The writing of An Outline of Psycho-analysis, which bears on its opening page the date July 22, soon after Sigmund Freud’s arrival in London at the beginning of June 1938, was interrupted by a serious operation in September, and he did not return to it. Arguably, it is an unfinished but not incomplete work; it is also a work of metaphysical yearning. It begins with the psychical apparatus, both its bodily organ—the brain and the nervous system—and acts of consciousness. “Everything that lies between is unknown to us, and the data do not include any direct relation between these two terminal points of our knowledge,” Freud states in a summative fashion.Footnote 1 What is the psychical, he goes on to ask: is it just one or the other sequence of phenomena or is it broken sequences, a process unconscious in itself? Freud compares the psychology of consciousness to chemistry and physics. Unknowable as the processes may be ultimately, it is possible to establish the laws that they obey and to arrive at an understanding of the “natural phenomena in question.”Footnote 2 We make our observations through the medium of a perceptual apparatus same as that used by science; we fill in what is omitted by making plausible inferences and translating it into conscious material.
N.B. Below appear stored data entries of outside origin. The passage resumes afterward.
-- ==== Sys2Proof/Laws/Bus.lean ====
section
/-! SUPPORT. What a host access can do: where `locate` sends it, and the one list of states a permitted write can
leave. -/

namespace Sys2Proof.Machine

/-- An access to a buffer region is permitted when it is aligned and inside the region. -/
theorem locate_kbuf {p : Params} {off n : Nat} (ha : off % n = 0) (h₁ : 0x100 ≤ off)
    (h₂ : off + n ≤ 0x100 + p.kbufBytes) : locate p off n = some (.kbuf (off - 0x100)) := by
  unfold locate regsEnd kbufStart
  rw [if_neg (by omega), if_neg (by omega), if_pos ⟨h₁, h₂⟩]

theorem locate_ibuf {p : Params} (hp : p.Ok) {off n : Nat} (hn : 0 < n) (ha : off % n = 0) (h₁ : 0x4000 ≤ off)
    (h₂ : off + n ≤ 0x4000 + p.ibufBytes) : locate p off n = some (.ibuf (off - 0x4000)) := by
  obtain ⟨⟨-, -, hk⟩, -, -⟩ := hp
  unfold locate regsEnd kbufStart ibufStart
  rw [if_neg (by omega), if_neg (by omega), if_neg (by omega), if_pos ⟨h₁, h₂⟩]

theorem locate_obuf {p : Params} (hp : p.Ok) {off n : Nat} (hn : 0 < n) (ha : off % n = 0) (h₁ : 0x8000 ≤ off)
    (h₂ : off + n ≤ 0x8000 + p.obufBytes) : locate p off n = some (.obuf (off - 0x8000)) := by
  obtain ⟨⟨-, -, hk⟩, ⟨-, -, hi⟩, -⟩ := hp
  unfold locate regsEnd kbufStart ibufStart obufStart
  rw [if_neg (by omega), if_neg (by omega), if_neg (by omega), if_neg (by omega), if_pos ⟨h₁, h₂⟩]

/-- Where a permitted access goes: a register by its own offset and 4 bytes, or aligned bytes inside a buffer's
region. -/
theorem locate_some {p : Params} {off n : Nat} {t : Target} (h : locate p off n = some t) :
    (∃ r, t = .reg r ∧ n = 4 ∧ off = r.offset) ∨
    (∃ k, t = .kbuf k ∧ off % n = 0 ∧ 0x100 ≤ off ∧ off + n ≤ 0x100 + p.kbufBytes) ∨
    (∃ k, t = .ibuf k ∧ off % n = 0 ∧ 0x4000 ≤ off ∧ off + n ≤ 0x4000 + p.ibufBytes) ∨ ∃ k, t = .obuf k := by
  unfold locate at h
  split_ifs at h with h₁ h₂ h₃ h₄ h₅ h₆
  · obtain ⟨r, hr, rfl⟩ := Option.map_eq_some_iff.mp h
    exact .inl ⟨r, rfl, h₃, (by simpa using List.find?_some hr : r.offset = off).symm⟩
  · exact .inr (.inl ⟨_, (Option.some.inj h).symm, not_not.mp h₁, h₄.1, h₄.2⟩)
  · exact .inr (.inr (.inl ⟨_, (Option.some.inj h).symm, not_not.mp h₁, h₅.1, h₅.2⟩))
  · exact .inr (.inr (.inr ⟨_, (Option.some.inj h).symm⟩))

theorem Width.bytes_pos (n : Width) : 0 < n.bytes := by cases n <;> decide

/-- A 4-byte write to a register's offset is that register's write. -/
theorem memWrite_reg (s : State) (r : Reg) (v : Word) : s.memWrite .w32 r.at v = some (s.writeReg r v) := by
  cases r <;> rfl

/-- A 4-byte read of a register's offset is that register's value. -/
theorem memRead_reg (s : State) (r : Reg) : s.memRead .w32 r.at = .word (s.readReg r) := by cases r <;> rfl

/-- A read gets BUSERR exactly where a write does (20_memory.md R207). -/
theorem memWrite_eq_none {s : State} {n : Width} {off : Offset} {v : Word} :
    s.memWrite n off v = none ↔ s.memRead n off = .busError := by
  unfold State.memWrite State.memRead
  rcases locate s.params off.toNat n.bytes with _ | r | k | k | k <;> simp

/-- Everything a permitted write can do. -/
theorem memWrite_cases {s t : State} {n : Width} {off : Offset} {v : Word} (h : s.memWrite n off v = some t) :
    (∃ r, t = s.writeReg r v) ∨ (s.isBusy = true ∧ t = s.dropWrite) ∨ t = s ∨
    (s.isBusy = false ∧ ∃ k, k + n.bytes ≤ s.params.kbufBytes ∧
      t = { s with kbuf := s.kbuf.setBytes k (wordBytes v n.bytes) }) ∨
    (s.isBusy = false ∧ ∃ k, k + n.bytes ≤ s.params.ibufBytes ∧
      t = { s with ibuf := s.ibuf.setBytes k (wordBytes v n.bytes) }) := by
  unfold State.memWrite at h
  have hloc : ∀ k, (locate s.params off.toNat n.bytes = some (.kbuf k) → k + n.bytes ≤ s.params.kbufBytes) ∧
      (locate s.params off.toNat n.bytes = some (.ibuf k) → k + n.bytes ≤ s.params.ibufBytes) := by
    intro k
    unfold locate kbufStart ibufStart
    split_ifs <;> simp <;> omega
  rcases hl : locate s.params off.toNat n.bytes with _ | r | k | k | k <;> rw [hl] at h <;> simp only at h
  · cases h
  · exact .inl ⟨r, (Option.some.inj h).symm⟩
  · obtain rfl := Option.some.inj h
    split_ifs with hb
    · exact .inr (.inl ⟨hb, rfl⟩)
    · exact .inr (.inr (.inr (.inl ⟨by simpa using hb, k, (hloc k).1 hl, rfl⟩)))
  · obtain rfl := Option.some.inj h
    split_ifs with hb
    · exact .inr (.inl ⟨hb, rfl⟩)
    · exact .inr (.inr (.inr (.inr ⟨by simpa using hb, k, (hloc k).2 hl, rfl⟩)))
  · exact .inr (.inr (.inl (Option.some.inj h).symm))

/-- Everything a register write can do. -/
theorem writeReg_cases (s : State) (r : Reg) (v : Word) :
    s.writeReg r v = s ∨ s.writeReg r v = s.deviceReset ∨ s.writeReg r v = { s with irqEn := v.getLsbD 1 } ∨
    s.writeReg r v = s.acknowledge v ∨ (s.isBusy = true ∧ s.writeReg r v = s.dropWrite) ∨
    (s.isBusy = false ∧ (s.writeReg r v = s.startCommand v ∨ s.writeReg r v = { s with ilen := v } ∨
      s.writeReg r v = { s with klen := v })) := by
  cases r <;> simp only [State.writeReg]
  case ctrl =>
    unfold State.writeCtrl
    split_ifs
    · exact .inr (.inl rfl)
    · exact .inr (.inr (.inl rfl))
  case status => exact .inr (.inr (.inr (.inl trivial)))
  case cmd =>
    split_ifs with hb
    · exact .inr (.inr (.inr (.inr (.inl ⟨hb, rfl⟩))))
    · exact .inr (.inr (.inr (.inr (.inr ⟨by simpa using hb, .inl rfl⟩))))
  case ilen =>
    split_ifs with hb
    · exact .inr (.inr (.inr (.inr (.inl ⟨hb, rfl⟩))))
    · exact .inr (.inr (.inr (.inr (.inr ⟨by simpa using hb, .inr (.inl rfl)⟩))))
  case klen =>
    split_ifs with hb
    · exact .inr (.inr (.inr (.inr (.inl ⟨hb, rfl⟩))))
    · exact .inr (.inr (.inr (.inr (.inr ⟨by simpa using hb, .inr (.inr rfl)⟩))))
  all_goals exact .inl trivial

theorem isBusy_of_phase {s : State} {snap : Snapshot} (h : s.phase = .busy snap) : s.isBusy = true := by
  rw [State.isBusy, h]
  rfl

theorem isBusy_of_idle {s : State} (h : s.phase = .idle) : s.isBusy = false := by
  rw [State.isBusy, h]
  rfl

/-- Everything a host step can do to the machine: the state it leaves, apart from the host's own part. -/
theorem hostStep_next {s t : State} (h : hostStep s = .next t) :
    t = s ∨ (∃ l, t = s.hostJump l) ∨ t = s.hostAdvance ∨ (∃ n off v, t = hostWrite s n off v) ∨
    ∃ n off x, t = hostRead s n off x := by
  unfold hostStep hostBranch at h
  split at h
  · exact .inl (Host.Outcome.next.inj h).symm
  · split at h
    · cases h
    · exact .inr (.inr (.inr (.inl ⟨_, _, _, (Host.Outcome.next.inj h).symm⟩)))
  · exact .inr (.inr (.inr (.inr ⟨_, _, _, (Host.Outcome.next.inj h).symm⟩)))
  · exact .inr (.inr (.inl (Host.Outcome.next.inj h).symm))
  · split at h
    · cases h
    · split_ifs at h
      · exact .inr (.inr (.inl (Host.Outcome.next.inj h).symm))
      · split at h
        · cases h
        · exact .inr (.inl ⟨_, (Host.Outcome.next.inj h).symm⟩)

/-- A host read leaves the device as it was; it can record a fault and read a free value. -/
theorem hostRead_cases (s : State) (n : Width) (off : Offset) (x : Nat) :
    (∃ v, hostRead s n off x = s.hostBind x v) ∨ (∃ v, hostRead s n off x = s.recordBusError.nextFree.hostBind x v) ∨
    ∃ v, hostRead s n off x = s.recordUndefRead.nextFree.hostBind x v := by
  unfold hostRead
  split
  · exact .inr (.inl ⟨_, rfl⟩)
  · exact .inl ⟨_, rfl⟩
  · split_ifs
    · exact .inl ⟨_, rfl⟩
    · exact .inr (.inr ⟨_, rfl⟩)

/-- A host write is MemWrite and the next line, or a recorded BUS_ERROR and the next line. -/
theorem hostWrite_cases (s : State) (n : Width) (off : Offset) (v : Word) :
    (∃ t, s.memWrite n off v = some t ∧ hostWrite s n off v = t.hostAdvance) ∨
    (s.memWrite n off v = none ∧ hostWrite s n off v = s.recordBusError.hostAdvance) := by
  unfold hostWrite
  split
  · next h => exact .inr ⟨h, rfl⟩
  · next t h => exact .inl ⟨t, h, rfl⟩

end Sys2Proof.Machine
end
Freud terms this process “technique.”
If the psychical can be described as an apparatus, neuroses and psychoses are the states in which, Freud states, “disturbances in the functioning of the apparatus come to expression.”Footnote 3 Neuroses are the subjects of study for the psychological methods he has developed, but neurotics shade off into the normal, and there is hardly any state recognized as the normal that doesn’t have neurotic traits. “Why is it, then, that they live so much worse and with so much greater difficulty and, in the process, suffer more feelings of unpleasure, anxiety and pain?” Freud wonders.Footnote 4 The answer, he ventures, lies in quantitative disharmonies. The human mind is irreducible to biology or society, but it is formed by a reciprocal action between “innate dispositions and accidental experiences.”Footnote 5 A particular instinct may be too strong or weak innately; a particular capacity may be stunted or insufficiently developed in life. External experiences also make different demands on different people: what is manageable by one person’s constitution is an unmanageable task for another.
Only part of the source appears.